Extracted records Start Marker

/-- REGION_PUBLISH (after R257, R304, R305, R309, R316; log 62). `named` are the entries that the delta's handles name. Where all of them stand in the
open version's table, they take its version and the command ends OK with it; no version is made. Where some do not, and their pages lie in T0 and T1,
the region has frames and a FREE record, it asks for the bitmap lines of its frames, one after another. A page below T1 is moved there first, in class
3. A handle that names no live entry of the partition or an entry whose parent is neither in the table nor in the delta, a delta outside the areas of
the ring, a poisoned page, and a lack of frames or records end it INVALID at byte 32, PERM, POISONED and NOSPACE; poison in what it reads of the
region fails the region. CTRL_LINE_GRANT of a publication (after R303, R305, R309; log 62); `u` is the state in which the line is taken and counted. A
bitmap line: where its frames are free their bits are set and the next line is asked for, after the last one pages and table are written and a
record's line is asked for; where another has taken one of them, what was taken is returned and the command tries again. A record's line: a FREE
record is written with VERSION, BASE, STATE 1 and READERS 1 and the head line is asked for; another one is sought otherwise. The head line: with
HEAD_VERSION = BASE it names the new version and its record, which becomes LIVE, the old version's READERS falls, the open version and the delta's
entries are the new version's, and the command ends OK; otherwise the line stays, CONFLICT is kept, and the record and the frames are returned before
the command ends with it. -/
def Obligations.PublishWritesAVersion : Prop :=
  (∀ (s : State) (acc r v src k tf : Nat) (n : Node) (o : OpenVersion) (h bs old : List Byte) (named delta cpns : List Nat) (bad : Bool),
    liveNode s acc = some n → n.acc = acc → n.cmd = .region 1 r v src → lineWaits s acc = false → beginCheck s n = none →
    s.cxh.failed.contains r = false → lineRoom s (rgnPort s r) = true → openVersion s (ringPt n.ring) r = some o →
    readRef s n src 16 = .ok h → k = field h 0 4 → refInArea s n.hdr o.pt src (16 + 4 * k) = true → readRef s n src (16 + 4 * k) = .ok bs →
    ((List.range k).map fun i => field bs (16 + 4 * i) 4).mapM (fun h => (handleSlot s h).bind fun x =>
      if x.2.pt = o.pt then some x.1 else none) = some named →
    bad = (rBad s o.region 0 64 || rBad s o.region 0x10000 0x40000 || rBad s o.region 0x50000 (ceilDiv (rgnFrames s o.region) 8)
      || rBad s o.region (recTable s o.region o.slot * frameBytes) (recTableFrames s o.region o.slot * frameBytes)) →
    old = tabBytes s o.region o.slot →
    delta = (deepestFirst s (named.eraseDups.filter fun i => !tabHas (tabEntries old) (s.slot i))).reverse →
    cpns = delta.flatMap (fun i => (s.slot i).cpns) → tf = ceilDiv (tableSize old delta.length cpns.length) frameBytes →
    (bad = true → ∃ t, exec (.regionPublish acc) s = .next t ∧ Ended t acc (failWith .poisoned) ∧ o.region ∈ t.cxh.failed) ∧
    (bad = false → named.eraseDups.all (parentOk s (tabEntries old) named.eraseDups) = false →
      ∃ t, exec (.regionPublish acc) s = .next t ∧ Ended t acc (invalidAt 32) ∧ t.chn = s.chn ∧ t.cxh.lines = s.cxh.lines ∧
        t.mems = s.mems) ∧
    (bad = false → named.eraseDups.all (parentOk s (tabEntries old) named.eraseDups) = true →
      (delta = [] → ∃ t, exec (.regionPublish acc) s = .next t ∧ Ended t acc { detail0 := o.version % 2 ^ 32, result := o.version } ∧
        t.mems = s.mems ∧ t.cxh.lines = s.cxh.lines ∧ t.cxh.opens = s.cxh.opens ∧
        (∀ i, t.slot i = if i ∈ named then { s.slot i with version := o.version } else s.slot i)) ∧
      (delta ≠ [] → cpns.any (pagePoisoned s) = true →
        ∃ t, exec (.regionPublish acc) s = .next t ∧ Ended t acc (failWith .poisoned) ∧ t.chn = s.chn ∧ t.mems = s.mems) ∧
      (∀ c, delta ≠ [] → cpns.any (pagePoisoned s) = false →
        cpns.filter (fun c => !upper (s.loc c) || (s.loc c).state == .moving) = [c] → rising s c = false →
        reqOf s c = none → s.blw.queue.length < 65536 →
        ∃ t q, exec (.regionPublish acc) s = .next t ∧ t.node acc = some n ∧ t.blw.queue = s.blw.queue ++ [q] ∧ q.cpn = c ∧
          q.kind = .page .t1 ∧ q.cls = 3 ∧ q.seq = acc ∧ t.cxh = s.cxh ∧ t.mems = s.mems) ∧
      (delta ≠ [] → cpns.any (pagePoisoned s) = false →
        cpns.filter (fun c => !upper (s.loc c) || (s.loc c).state == .moving) = [] →
        (stepFrames s o.region o.pt cpns.length tf = none ∨ freeRec s o.region = none) →
        ∃ t, exec (.regionPublish acc) s = .next t ∧ Ended t acc (failWith .nospace) ∧ t.chn = s.chn ∧ t.mems = s.mems) ∧
      (∀ fs b i, delta ≠ [] → cpns.any (pagePoisoned s) = false →
        cpns.filter (fun c => !upper (s.loc c) || (s.loc c).state == .moving) = [] →
        stepFrames s o.region o.pt cpns.length tf = some (fs, b) → freeRec s o.region = some i →
        ∃ t l, exec (.regionPublish acc) s = .next t ∧ t.cxh.lines = s.cxh.lines ++ [l] ∧ l.region = o.region ∧ l.pt = o.pt ∧
          l.op :: l.rest = (byLine (fs ++ (List.range tf).map (b + ·))).map .claim ∧
          l.use = .publish acc { pages := fs, table := b, tableFrames := tf, delta := delta, top := 0 } ∧ t.node acc = some n ∧
          t.chn = s.chn ∧ t.mems = s.mems))) ∧
  (∀ (s : State) (acc r v src k : Nat) (n : Node) (o : OpenVersion) (h : List Byte) (c : Comp), liveNode s acc = some n → n.acc = acc →
    n.cmd = .region 1 r v src → lineWaits s acc = false → beginCheck s n = none → s.cxh.failed.contains r = false →
    lineRoom s (rgnPort s r) = true → openVersion s (ringPt n.ring) r = some o → readRef s n src 16 = .ok h → k = field h 0 4 →
    ((refInArea s n.hdr o.pt src (16 + 4 * k) = false ∧ c = failWith .perm) ∨
      (refInArea s n.hdr o.pt src (16 + 4 * k) = true ∧ c = invalidAt 32 ∧ ∃ bs, readRef s n src (16 + 4 * k) = .ok bs ∧
        ((List.range k).map fun i => field bs (16 + 4 * i) 4).mapM (fun h => (handleSlot s h).bind fun x =>
          if x.2.pt = o.pt then some x.1 else none) = none)) →
    exec (.regionPublish acc) s = .next (s.setNode acc fun m => { m with outcome := some c })) ∧
  (∀ (s u : State) (port id acc : Nat) (l : LineReq) (j : PubJob) (n : Node) (o : OpenVersion) (ls : List LineReq),
    s.boot.fatal = false → s.cxh.lines.find? (fun l => l.port == port && l.id == id) = some l → l.use = .publish acc j →
    openNode s acc = some n → n.acc = acc → openVersion s l.pt l.region = some o → s.cxh.failed.contains l.region = false →
    rBad s l.region (lineOff l.op.line) 64 = false → ls = s.cxh.lines.filter (fun x => x.id != id) →
    u = countLine { s with cxh := { s.cxh with lines := ls } } l.pt →
    (∀ fs, l.op = .claim fs → fs.any (frameSet s l.region) = true →
      (j.taken = [] → ∃ t, exec (.ctrlLineGrant port ⟨id, false⟩) s = .next t ∧ t.cxh.lines = ls ∧ t.node acc = some n ∧ t.mems = s.mems) ∧
      (∀ gs rest, byLine j.taken = gs :: rest → rBad s l.region (lineOff (4097 + gs.headD 0 / 512)) 64 = false →
        ∃ t x, exec (.ctrlLineGrant port ⟨id, false⟩) s = .next t ∧ t.cxh.lines = ls ++ [x] ∧ x.op = .clear gs ∧ x.rest = rest.map .clear ∧
          x.use = .back acc j.top none ∧ t.node acc = some n ∧ t.mems = s.mems)) ∧
    (∀ fs op rest, l.op = .claim fs → fs.any (frameSet s l.region) = false → l.rest = op :: rest →
      rBad s l.region (lineOff op.line) 64 = false →
      ∃ t x, exec (.ctrlLineGrant port ⟨id, false⟩) s = .next t ∧ t.cxh.lines = ls ++ [x] ∧ x.op = op ∧ x.rest = rest ∧
        x.use = .publish acc { j with taken := j.taken ++ fs } ∧ t.mems = (setFrames u l.region true fs).mems) ∧
    (∀ fs i w, l.op = .claim fs → fs.any (frameSet s l.region) = false → l.rest = [] →
      freeRec (setFrames u l.region true fs) l.region = some i → rBad s l.region (recOff i) 64 = false →
      (j.taken ++ fs).all (frameTakes s l.region) = true →
      w = writeRegionPages (setFrames u l.region true fs) l.pt l.region ((j.delta.flatMap fun i => (s.slot i).cpns).zip j.pages) →
      ∃ t x, exec (.ctrlLineGrant port ⟨id, false⟩) s = .next t ∧ t.cxh.lines = ls ++ [x] ∧ x.op = .stage i ∧ x.rest = [] ∧
        x.use = .publish acc { j with taken := j.taken ++ fs } ∧ t.seq = s.seq ∧
        t.mems = (regionWrite w.1 l.region (j.table * frameBytes)
          (newTable w.1 n.hdr.epoch (tabBytes w.1 l.region o.slot) (o.version + 1) j.delta w.2)).mems) ∧
    (∀ fs, l.op = .claim fs → fs.any (frameSet s l.region) = false → l.rest = [] → byLine (j.taken ++ fs) ≠ [] →
      freeRec (setFrames u l.region true fs) l.region ≠ none → (j.taken ++ fs).all (frameTakes s l.region) = false →
      rBad s l.region (lineOff (4097 + ((byLine (j.taken ++ fs)).headD []).headD 0 / 512)) 64 = false →
      ∃ t x, exec (.ctrlLineGrant port ⟨id, false⟩) s = .next t ∧ t.cxh.lines = ls ++ [x] ∧
        x.use = .back acc j.top (some (failWith .revoked))) ∧
    (∀ i k, l.op = .stage i → freeRec s l.region = some k →
      (recState s l.region i = 0 → headRec s l.region ≠ i → rBad s l.region 0 64 = false →
        ∃ t x, exec (.ctrlLineGrant port ⟨id, false⟩) s = .next t ∧ t.cxh.lines = ls ++ [x] ∧ x.op = .head i ∧ x.use = .publish acc j ∧
          t.mems = (regionWrite u l.region (recOff i) (toLe 8 (o.version + 1) ++ toLe 8 o.version ++ [1, 0] ++
            toLe 2 (s.fab.devId + l.pt * 4096) ++ toLe 4 1 ++ toLe 4 j.table ++ toLe 4 j.tableFrames ++
            toLe 4 (tabCount (tabBytes s l.region o.slot) + j.delta.length) ++ zeros 28)).mems) ∧
      ((recState s l.region i ≠ 0 ∨ headRec s l.region = i) → rBad s l.region (recOff k) 64 = false →
        ∃ t x, exec (.ctrlLineGrant port ⟨id, false⟩) s = .next t ∧ t.cxh.lines = ls ++ [x] ∧ x.op = .stage k ∧ x.use = .publish acc j ∧
          t.mems = s.mems)) ∧
    (∀ i, l.op = .head i → rBad s l.region (lineOff (1 + i)) 64 = false →
      (headVersion s l.region = rget s l.region (recOff i + 8) 8 →
        ∃ t x, exec (.ctrlLineGrant port ⟨id, false⟩) s = .next t ∧ t.cxh.lines = ls ++ [x] ∧ x.op = .live i ∧ x.rest = [.leave o.slot] ∧
          x.use = .publish acc { j with slot := i } ∧
          t.mems = (rput (rput u l.region 16 8 (rget s l.region (recOff i + 8) 8 + 1)) l.region 12 4 i).mems) ∧
      (headVersion s l.region ≠ rget s l.region (recOff i + 8) 8 →
        ∃ t x, exec (.ctrlLineGrant port ⟨id, false⟩) s = .next t ∧ t.cxh.lines = ls ++ [x] ∧ x.op = .drop i ∧
          x.rest = (byLine j.taken).map .clear ∧
          x.use = .back acc j.top (some (failWith .conflict 0 0 (headVersion s l.region))) ∧ t.mems = s.mems ∧
          t.cxh.opens = s.cxh.opens)) ∧
    (∀ i op rest, l.op = .live i → l.rest = op :: rest → rBad s l.region (lineOff op.line) 64 = false →
      ∃ t x, exec (.ctrlLineGrant port ⟨id, false⟩) s = .next t ∧ t.cxh.lines = ls ++ [x] ∧ x.op = op ∧ x.rest = rest ∧ x.use = l.use ∧
        t.mems = (setRecState u l.region i 2).mems) ∧
    (∀ i q r v src, l.op = .leave i → l.rest = [] → (leaveRec u l.region i).2 = [] → n.cmd = .region q r v src →
      ∃ t, exec (.ctrlLineGrant port ⟨id, false⟩) s = .next t ∧ t.cxh.lines = ls ∧
        Ended t acc { detail0 := (o.version + 1) % 2 ^ 32, result := o.version + 1 } ∧
        openVersion t l.pt l.region = some { o with version := o.version + 1, slot := j.slot } ∧
        (∀ k, k ∈ j.delta → (t.slot k).version = o.version + 1 ∧ (t.slot k).region = l.region) ∧
        t.mems = (leaveRec u l.region i).1.mems)) ∧
  (∀ (s : State) (port id acc q r v src top : Nat) (l : LineReq) (n : Node) (c : Comp), s.boot.fatal = false →
    s.cxh.lines.find? (fun l => l.port == port && l.id == id) = some l → l.use = .back acc top (some c) → l.rest = [] →
    openNode s acc = some n → n.acc = acc → n.cmd = .region q r v src → s.cxh.failed.contains l.region = false →
    rBad s l.region (lineOff l.op.line) 64 = false → ((∃ i, l.op = .drop i) ∨ ∃ fs, l.op = .clear fs) →
    ∃ t, exec (.ctrlLineGrant port ⟨id, false⟩) s = .next t ∧ Ended t acc c ∧ t.cxh.lines = s.cxh.lines.filter fun x => x.id != id)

Extracted records End Marker

# Work request
Beginning with the opening line above, retype the records exactly through the line with "the ring, a", both ends included.

# Answer section
/-- REGION_PUBLISH (after R257, R304, R305, R309, R316; log 62). `named` are the entries that the delta's handles name. Where all of them stand in the
open version's table, they take its version and the command ends OK with it; no version is made. Where some do not, and their pages lie in T0 and T1,
the region has frames and a FREE record, it asks for the bitmap lines of its frames, one after another. A page below T1 is moved there first, in class
3. A handle that names no live entry of the partition or an entry whose parent is neither in the table nor in the delta, a delta outside the areas of
the ring, a poisoned page, and a lack of frames or records end it INVALID at byte 32, PERM, POISONED and NOSPACE; poison in what it reads of the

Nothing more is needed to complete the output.